• Your instructions
From the entries below, copy every line that holds the word "false".

• Dataset entries
════════════════
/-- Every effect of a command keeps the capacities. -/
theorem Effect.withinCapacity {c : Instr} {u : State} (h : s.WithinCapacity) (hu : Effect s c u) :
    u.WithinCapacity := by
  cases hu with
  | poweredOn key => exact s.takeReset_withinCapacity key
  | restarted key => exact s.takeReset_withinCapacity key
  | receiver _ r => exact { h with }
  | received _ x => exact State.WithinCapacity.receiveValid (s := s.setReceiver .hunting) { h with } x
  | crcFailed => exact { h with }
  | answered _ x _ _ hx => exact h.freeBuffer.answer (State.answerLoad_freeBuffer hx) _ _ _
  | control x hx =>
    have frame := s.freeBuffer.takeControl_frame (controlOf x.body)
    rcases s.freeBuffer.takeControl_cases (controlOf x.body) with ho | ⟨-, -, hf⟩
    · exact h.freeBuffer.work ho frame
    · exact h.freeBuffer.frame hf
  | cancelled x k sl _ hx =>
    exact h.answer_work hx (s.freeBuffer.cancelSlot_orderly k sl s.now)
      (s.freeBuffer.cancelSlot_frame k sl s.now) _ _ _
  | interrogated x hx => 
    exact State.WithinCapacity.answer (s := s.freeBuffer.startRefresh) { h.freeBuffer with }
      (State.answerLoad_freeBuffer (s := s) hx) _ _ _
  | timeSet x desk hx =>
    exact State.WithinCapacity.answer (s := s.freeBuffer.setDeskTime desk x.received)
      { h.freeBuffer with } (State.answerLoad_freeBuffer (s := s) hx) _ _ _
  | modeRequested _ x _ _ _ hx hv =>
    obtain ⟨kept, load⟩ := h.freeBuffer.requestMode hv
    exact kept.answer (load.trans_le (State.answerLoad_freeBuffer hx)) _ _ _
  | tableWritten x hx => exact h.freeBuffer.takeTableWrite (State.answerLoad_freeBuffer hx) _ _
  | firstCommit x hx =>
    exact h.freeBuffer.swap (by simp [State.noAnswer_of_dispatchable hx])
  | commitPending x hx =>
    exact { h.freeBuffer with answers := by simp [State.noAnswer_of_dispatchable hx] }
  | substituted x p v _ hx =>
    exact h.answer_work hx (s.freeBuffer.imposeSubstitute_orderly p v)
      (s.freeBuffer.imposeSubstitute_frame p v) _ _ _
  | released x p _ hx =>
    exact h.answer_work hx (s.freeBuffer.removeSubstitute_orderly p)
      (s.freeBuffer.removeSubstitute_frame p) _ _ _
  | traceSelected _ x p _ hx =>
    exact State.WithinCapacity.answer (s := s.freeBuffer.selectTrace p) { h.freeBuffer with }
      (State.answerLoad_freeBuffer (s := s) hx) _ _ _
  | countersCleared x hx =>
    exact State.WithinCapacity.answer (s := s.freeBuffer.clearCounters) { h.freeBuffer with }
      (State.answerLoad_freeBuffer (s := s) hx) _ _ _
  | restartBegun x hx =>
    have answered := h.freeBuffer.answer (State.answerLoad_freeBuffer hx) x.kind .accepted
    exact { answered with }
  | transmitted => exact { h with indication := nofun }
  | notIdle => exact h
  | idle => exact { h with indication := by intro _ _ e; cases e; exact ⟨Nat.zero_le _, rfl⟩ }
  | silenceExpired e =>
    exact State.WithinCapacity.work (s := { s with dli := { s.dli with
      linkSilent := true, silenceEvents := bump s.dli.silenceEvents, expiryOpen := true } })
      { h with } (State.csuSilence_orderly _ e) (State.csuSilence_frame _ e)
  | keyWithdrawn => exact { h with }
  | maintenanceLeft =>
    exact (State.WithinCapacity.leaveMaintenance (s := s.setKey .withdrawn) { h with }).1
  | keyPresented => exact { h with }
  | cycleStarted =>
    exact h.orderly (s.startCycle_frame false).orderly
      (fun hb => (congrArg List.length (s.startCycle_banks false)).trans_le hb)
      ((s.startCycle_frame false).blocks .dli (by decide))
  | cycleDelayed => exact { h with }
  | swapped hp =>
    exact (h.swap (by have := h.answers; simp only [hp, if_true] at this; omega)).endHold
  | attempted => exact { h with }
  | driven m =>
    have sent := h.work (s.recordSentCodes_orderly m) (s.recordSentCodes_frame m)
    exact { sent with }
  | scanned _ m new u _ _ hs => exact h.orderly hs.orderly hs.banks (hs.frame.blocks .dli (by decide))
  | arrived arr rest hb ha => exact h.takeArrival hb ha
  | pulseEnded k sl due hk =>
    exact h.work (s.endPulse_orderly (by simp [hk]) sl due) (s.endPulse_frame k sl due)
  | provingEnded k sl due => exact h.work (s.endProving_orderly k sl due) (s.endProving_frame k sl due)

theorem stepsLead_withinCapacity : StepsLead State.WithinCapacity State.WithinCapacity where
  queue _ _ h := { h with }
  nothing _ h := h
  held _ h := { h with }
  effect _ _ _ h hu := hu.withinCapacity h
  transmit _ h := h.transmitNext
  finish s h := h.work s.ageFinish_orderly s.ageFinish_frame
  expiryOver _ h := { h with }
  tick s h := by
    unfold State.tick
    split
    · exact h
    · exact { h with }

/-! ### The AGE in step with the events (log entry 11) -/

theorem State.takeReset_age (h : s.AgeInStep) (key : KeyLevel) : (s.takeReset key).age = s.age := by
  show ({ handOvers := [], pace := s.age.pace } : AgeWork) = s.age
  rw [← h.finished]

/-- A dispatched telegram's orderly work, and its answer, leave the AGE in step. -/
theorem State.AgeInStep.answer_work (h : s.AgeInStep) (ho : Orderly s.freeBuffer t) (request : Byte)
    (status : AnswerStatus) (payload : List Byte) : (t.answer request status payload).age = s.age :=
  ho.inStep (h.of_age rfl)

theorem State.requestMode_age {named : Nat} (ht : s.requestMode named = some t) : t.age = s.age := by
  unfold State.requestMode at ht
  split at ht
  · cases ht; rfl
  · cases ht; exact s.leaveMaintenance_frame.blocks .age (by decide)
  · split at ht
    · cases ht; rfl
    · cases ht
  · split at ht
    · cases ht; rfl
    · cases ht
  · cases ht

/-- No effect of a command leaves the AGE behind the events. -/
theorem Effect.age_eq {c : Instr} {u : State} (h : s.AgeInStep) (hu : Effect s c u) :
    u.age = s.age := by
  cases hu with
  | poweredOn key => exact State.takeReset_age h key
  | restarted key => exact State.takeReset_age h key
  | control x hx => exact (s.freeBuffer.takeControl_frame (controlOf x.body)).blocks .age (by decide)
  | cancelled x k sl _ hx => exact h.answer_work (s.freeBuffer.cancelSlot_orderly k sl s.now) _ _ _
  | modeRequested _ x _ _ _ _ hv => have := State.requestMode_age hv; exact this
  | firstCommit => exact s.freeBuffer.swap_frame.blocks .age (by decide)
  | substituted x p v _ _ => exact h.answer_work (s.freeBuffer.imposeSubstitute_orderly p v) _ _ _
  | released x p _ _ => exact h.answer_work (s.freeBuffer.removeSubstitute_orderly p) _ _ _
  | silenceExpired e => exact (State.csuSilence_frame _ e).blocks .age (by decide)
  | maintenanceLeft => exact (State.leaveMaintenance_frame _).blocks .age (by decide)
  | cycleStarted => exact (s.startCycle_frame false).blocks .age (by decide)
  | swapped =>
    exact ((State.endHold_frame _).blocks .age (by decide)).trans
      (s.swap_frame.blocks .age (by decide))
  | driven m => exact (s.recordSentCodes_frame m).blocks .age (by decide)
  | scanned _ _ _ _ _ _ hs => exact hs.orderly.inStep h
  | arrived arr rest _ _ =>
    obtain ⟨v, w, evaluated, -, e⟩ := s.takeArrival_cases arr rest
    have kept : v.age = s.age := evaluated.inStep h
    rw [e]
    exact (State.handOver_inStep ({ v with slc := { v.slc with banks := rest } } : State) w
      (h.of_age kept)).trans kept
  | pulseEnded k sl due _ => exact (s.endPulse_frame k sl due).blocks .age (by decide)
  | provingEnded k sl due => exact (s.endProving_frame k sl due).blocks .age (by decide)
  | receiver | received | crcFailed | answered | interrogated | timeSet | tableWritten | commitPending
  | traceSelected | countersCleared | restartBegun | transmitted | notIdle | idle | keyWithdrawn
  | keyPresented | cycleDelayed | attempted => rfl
════════════════
• Solution to this task
    exact h.orderly (s.startCycle_frame false).orderly
      (fun hb => (congrArg List.length (s.startCycle_banks false)).trans_le hb)
      ((s.startCycle_frame false).blocks .dli (by decide))
  | cycleStarted => exact (s.startCycle_frame false).blocks .age (by decide)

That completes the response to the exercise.